_AIM OF THE TASK_
When you reach the line containing "-- ==== Sys2Proof/Laws/Keeps.lean" in the entries below, start writing out each line exactly, and stop after the line containing "SUPPORT. What no".

_THE DATA_
──────
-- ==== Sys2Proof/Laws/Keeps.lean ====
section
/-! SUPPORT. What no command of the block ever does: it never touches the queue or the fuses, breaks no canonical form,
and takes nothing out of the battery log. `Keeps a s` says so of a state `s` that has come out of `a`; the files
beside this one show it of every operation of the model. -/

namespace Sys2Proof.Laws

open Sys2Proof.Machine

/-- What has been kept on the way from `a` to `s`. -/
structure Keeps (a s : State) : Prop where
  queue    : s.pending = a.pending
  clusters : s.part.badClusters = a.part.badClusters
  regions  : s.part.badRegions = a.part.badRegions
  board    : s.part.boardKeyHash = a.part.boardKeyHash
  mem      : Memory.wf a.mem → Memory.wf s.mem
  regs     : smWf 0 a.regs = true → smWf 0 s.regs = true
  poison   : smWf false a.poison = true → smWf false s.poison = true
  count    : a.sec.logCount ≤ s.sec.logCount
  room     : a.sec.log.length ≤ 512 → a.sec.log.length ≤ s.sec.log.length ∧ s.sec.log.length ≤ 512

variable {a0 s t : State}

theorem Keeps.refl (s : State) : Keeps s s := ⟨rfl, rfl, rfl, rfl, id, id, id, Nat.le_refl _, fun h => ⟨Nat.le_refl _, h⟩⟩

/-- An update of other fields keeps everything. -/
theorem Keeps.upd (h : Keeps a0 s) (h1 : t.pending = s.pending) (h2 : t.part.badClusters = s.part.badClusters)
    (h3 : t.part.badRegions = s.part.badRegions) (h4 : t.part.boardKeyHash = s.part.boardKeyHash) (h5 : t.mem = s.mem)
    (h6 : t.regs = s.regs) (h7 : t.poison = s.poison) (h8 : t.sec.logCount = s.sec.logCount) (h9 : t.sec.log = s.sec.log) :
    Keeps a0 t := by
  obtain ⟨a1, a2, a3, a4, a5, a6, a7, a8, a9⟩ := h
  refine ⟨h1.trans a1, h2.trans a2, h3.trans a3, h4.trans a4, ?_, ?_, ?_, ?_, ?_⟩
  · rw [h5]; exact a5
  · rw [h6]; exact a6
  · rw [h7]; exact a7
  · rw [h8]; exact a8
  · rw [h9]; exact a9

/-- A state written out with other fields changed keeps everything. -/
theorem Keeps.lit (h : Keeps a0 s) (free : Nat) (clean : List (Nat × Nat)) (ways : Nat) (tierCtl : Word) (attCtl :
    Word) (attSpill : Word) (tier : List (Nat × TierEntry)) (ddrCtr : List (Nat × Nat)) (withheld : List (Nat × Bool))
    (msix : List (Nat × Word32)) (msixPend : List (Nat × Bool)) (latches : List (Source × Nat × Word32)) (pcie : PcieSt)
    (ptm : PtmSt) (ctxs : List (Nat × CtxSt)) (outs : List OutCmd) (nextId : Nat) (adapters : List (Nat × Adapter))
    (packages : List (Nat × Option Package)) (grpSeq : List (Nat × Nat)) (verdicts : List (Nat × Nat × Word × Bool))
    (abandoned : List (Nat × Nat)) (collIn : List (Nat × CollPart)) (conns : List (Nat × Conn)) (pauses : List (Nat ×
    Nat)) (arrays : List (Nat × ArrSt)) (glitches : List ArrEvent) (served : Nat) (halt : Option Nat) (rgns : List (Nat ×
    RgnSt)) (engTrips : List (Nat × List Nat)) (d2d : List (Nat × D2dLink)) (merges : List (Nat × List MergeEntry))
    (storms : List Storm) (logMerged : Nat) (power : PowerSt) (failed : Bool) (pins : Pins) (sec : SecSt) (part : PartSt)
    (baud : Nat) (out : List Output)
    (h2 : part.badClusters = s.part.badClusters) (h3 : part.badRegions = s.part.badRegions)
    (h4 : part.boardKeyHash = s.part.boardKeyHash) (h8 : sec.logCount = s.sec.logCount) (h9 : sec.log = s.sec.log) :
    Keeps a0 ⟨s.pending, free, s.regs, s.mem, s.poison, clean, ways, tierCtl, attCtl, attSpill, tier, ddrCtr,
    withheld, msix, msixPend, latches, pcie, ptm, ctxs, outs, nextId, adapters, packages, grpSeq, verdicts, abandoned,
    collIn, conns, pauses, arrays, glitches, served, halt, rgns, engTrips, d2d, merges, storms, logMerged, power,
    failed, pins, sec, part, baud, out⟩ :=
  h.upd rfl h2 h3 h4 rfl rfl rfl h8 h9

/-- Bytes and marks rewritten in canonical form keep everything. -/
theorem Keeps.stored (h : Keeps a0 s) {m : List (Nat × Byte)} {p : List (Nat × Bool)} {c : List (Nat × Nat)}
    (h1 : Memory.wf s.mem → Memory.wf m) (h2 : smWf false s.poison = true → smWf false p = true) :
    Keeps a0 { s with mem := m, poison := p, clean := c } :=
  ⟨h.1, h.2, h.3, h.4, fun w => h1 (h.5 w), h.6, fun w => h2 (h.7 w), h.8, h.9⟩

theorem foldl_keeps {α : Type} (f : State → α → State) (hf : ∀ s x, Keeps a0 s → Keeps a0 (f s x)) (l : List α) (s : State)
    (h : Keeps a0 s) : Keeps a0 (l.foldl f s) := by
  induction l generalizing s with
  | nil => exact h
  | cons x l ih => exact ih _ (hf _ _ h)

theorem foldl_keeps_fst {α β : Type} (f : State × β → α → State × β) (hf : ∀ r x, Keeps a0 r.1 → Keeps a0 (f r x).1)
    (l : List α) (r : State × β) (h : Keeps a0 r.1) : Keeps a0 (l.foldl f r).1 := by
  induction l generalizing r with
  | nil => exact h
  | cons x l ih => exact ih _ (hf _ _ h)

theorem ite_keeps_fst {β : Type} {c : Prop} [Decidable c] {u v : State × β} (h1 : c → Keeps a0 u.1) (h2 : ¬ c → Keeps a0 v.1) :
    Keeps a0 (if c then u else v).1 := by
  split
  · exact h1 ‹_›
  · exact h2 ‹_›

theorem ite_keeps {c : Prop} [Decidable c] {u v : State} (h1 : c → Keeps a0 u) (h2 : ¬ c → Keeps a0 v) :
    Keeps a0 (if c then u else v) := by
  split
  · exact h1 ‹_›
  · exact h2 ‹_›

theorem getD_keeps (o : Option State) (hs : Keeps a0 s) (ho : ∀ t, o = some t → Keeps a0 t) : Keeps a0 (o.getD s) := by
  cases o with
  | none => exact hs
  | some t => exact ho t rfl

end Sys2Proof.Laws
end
──────
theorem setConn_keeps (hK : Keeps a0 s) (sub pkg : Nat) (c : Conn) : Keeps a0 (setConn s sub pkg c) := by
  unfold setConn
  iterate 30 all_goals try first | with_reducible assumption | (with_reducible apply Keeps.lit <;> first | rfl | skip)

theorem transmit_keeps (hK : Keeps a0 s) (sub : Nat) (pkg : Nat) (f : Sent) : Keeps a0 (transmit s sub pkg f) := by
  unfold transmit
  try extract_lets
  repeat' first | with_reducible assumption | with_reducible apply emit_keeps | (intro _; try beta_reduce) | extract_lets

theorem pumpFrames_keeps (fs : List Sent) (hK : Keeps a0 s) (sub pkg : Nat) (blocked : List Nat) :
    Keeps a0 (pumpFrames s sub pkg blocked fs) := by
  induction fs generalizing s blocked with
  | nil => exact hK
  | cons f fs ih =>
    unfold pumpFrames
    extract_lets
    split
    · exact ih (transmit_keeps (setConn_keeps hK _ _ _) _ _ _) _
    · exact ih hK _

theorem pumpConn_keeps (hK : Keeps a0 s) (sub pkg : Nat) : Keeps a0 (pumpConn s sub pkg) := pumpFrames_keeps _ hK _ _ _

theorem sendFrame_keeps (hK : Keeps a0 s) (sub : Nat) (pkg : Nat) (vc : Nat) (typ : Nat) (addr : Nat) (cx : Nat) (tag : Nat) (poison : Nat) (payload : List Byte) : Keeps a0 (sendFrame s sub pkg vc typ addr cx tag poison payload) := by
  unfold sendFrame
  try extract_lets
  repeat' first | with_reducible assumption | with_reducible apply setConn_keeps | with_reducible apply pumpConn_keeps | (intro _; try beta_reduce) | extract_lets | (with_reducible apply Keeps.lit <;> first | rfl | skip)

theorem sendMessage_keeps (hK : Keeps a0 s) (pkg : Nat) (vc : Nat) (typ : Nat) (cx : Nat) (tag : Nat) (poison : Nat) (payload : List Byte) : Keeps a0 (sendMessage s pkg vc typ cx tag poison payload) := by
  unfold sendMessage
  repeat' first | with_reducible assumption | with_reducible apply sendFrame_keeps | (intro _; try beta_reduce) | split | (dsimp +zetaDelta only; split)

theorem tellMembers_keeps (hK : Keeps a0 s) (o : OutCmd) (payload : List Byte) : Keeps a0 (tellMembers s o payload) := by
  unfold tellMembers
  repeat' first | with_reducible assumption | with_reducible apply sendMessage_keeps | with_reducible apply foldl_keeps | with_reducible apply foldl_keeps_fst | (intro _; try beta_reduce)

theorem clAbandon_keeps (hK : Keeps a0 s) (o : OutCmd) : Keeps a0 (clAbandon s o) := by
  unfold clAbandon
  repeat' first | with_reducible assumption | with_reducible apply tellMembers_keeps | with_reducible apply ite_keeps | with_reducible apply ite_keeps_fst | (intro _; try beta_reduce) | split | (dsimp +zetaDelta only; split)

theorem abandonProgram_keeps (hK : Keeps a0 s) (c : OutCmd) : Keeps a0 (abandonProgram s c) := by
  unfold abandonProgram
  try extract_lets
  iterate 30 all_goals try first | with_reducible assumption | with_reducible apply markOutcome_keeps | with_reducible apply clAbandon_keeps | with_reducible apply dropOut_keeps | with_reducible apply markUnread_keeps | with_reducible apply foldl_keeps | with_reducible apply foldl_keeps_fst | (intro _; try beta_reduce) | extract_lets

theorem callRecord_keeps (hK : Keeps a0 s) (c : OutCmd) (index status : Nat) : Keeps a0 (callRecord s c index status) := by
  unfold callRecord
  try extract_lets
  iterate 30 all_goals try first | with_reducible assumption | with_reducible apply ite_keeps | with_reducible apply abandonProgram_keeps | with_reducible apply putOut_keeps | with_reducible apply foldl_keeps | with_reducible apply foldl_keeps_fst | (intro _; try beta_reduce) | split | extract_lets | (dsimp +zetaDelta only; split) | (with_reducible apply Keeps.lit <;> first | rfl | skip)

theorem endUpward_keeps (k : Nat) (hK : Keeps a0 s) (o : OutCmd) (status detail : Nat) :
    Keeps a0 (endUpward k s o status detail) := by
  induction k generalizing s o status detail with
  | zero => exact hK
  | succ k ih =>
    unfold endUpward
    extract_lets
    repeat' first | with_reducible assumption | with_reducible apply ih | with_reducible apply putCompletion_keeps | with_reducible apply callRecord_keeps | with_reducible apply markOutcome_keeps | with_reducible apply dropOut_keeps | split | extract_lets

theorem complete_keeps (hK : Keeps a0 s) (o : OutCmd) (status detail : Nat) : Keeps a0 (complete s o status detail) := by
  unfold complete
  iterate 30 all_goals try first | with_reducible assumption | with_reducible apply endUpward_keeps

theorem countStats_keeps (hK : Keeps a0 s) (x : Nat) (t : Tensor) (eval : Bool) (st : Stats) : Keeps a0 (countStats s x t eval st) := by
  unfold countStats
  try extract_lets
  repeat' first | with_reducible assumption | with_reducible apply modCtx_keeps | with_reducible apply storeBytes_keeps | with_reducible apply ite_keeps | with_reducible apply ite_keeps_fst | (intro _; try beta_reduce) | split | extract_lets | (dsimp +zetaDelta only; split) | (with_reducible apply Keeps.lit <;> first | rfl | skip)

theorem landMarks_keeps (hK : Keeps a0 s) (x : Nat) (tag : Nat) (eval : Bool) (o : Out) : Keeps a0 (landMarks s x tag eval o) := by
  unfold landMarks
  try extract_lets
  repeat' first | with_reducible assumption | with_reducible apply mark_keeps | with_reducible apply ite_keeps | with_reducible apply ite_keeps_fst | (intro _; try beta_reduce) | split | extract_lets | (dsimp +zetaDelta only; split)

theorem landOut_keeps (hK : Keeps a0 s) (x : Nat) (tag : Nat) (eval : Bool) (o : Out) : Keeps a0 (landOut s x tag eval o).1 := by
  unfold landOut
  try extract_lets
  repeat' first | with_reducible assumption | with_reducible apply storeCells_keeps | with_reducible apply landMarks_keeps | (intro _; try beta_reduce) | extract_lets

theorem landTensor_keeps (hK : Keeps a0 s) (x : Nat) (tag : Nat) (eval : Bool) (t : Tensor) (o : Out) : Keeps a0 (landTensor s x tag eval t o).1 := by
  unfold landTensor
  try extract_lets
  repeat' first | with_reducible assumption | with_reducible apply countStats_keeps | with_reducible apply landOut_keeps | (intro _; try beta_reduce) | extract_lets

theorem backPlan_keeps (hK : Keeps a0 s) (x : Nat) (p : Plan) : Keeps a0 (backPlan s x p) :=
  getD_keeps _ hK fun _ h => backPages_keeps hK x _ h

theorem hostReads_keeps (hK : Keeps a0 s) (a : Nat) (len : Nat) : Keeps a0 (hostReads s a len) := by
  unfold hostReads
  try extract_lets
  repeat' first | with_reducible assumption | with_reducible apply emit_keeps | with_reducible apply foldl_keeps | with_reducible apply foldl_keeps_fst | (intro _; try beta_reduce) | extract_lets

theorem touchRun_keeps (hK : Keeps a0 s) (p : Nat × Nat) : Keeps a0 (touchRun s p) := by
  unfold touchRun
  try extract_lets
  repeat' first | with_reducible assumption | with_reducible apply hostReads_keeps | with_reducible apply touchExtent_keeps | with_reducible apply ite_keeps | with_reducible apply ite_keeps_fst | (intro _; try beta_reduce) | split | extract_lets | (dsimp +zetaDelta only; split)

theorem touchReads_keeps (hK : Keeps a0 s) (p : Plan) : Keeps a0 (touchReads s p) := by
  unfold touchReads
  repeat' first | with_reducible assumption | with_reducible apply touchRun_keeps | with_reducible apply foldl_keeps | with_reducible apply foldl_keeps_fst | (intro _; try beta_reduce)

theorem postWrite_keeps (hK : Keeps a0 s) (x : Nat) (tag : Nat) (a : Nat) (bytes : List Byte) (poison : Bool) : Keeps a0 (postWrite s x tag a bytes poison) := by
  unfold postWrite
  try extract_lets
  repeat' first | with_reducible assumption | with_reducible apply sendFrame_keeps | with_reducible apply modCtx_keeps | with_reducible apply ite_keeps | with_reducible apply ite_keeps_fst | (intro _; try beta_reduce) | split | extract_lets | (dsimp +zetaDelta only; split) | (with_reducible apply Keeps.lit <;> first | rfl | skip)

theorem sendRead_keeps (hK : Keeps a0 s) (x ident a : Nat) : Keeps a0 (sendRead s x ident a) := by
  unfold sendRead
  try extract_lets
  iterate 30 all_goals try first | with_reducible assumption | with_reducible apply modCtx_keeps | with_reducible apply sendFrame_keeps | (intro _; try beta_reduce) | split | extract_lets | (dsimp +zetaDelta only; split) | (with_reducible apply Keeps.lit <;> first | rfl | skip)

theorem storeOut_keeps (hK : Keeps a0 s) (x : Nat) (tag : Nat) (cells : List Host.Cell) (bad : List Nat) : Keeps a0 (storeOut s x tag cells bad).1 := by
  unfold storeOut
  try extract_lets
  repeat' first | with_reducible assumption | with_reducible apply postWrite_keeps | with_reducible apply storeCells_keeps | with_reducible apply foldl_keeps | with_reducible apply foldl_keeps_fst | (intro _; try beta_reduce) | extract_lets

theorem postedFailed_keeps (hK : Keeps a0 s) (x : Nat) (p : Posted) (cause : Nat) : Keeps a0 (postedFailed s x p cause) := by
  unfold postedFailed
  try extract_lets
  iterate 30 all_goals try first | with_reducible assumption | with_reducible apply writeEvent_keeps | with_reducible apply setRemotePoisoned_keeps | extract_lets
──────
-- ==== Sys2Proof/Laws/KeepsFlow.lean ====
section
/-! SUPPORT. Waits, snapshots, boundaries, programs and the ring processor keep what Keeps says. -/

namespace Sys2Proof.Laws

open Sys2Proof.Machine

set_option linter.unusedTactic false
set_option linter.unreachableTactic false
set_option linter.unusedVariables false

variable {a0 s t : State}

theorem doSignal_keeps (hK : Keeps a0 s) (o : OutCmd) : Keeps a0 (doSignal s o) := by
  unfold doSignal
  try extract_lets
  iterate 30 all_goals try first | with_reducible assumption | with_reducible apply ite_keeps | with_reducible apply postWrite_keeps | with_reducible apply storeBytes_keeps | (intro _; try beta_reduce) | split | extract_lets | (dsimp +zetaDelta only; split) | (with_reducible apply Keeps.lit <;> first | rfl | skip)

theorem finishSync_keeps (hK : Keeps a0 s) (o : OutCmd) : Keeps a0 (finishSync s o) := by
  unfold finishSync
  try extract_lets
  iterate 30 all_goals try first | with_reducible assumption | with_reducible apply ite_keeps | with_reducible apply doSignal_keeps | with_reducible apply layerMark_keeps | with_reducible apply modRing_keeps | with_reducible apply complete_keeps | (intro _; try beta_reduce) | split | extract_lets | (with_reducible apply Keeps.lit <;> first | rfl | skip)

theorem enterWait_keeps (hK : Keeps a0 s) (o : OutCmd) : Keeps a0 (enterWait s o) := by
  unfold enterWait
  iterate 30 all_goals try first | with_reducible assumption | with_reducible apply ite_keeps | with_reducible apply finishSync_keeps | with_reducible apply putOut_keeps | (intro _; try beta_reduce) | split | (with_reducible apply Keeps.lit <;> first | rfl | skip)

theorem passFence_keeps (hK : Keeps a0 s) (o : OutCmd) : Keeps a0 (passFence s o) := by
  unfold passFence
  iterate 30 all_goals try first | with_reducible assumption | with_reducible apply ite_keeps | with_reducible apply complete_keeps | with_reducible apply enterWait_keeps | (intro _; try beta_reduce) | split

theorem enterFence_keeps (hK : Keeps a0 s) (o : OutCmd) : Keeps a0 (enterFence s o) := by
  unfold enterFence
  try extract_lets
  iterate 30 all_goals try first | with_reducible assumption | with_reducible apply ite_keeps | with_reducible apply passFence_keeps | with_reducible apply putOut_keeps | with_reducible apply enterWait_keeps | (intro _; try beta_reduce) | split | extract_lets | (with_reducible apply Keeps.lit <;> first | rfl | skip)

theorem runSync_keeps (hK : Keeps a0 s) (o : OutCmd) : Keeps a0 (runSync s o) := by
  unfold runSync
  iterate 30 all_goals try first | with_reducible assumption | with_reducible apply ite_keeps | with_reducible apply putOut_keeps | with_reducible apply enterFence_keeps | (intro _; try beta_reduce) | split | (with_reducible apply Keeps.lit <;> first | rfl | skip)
──────
_TASK RESPONSE_
-- ==== Sys2Proof/Laws/Keeps.lean ====
section
/-! SUPPORT. What no command of the block ever does: it never touches the queue or the fuses, breaks no canonical form,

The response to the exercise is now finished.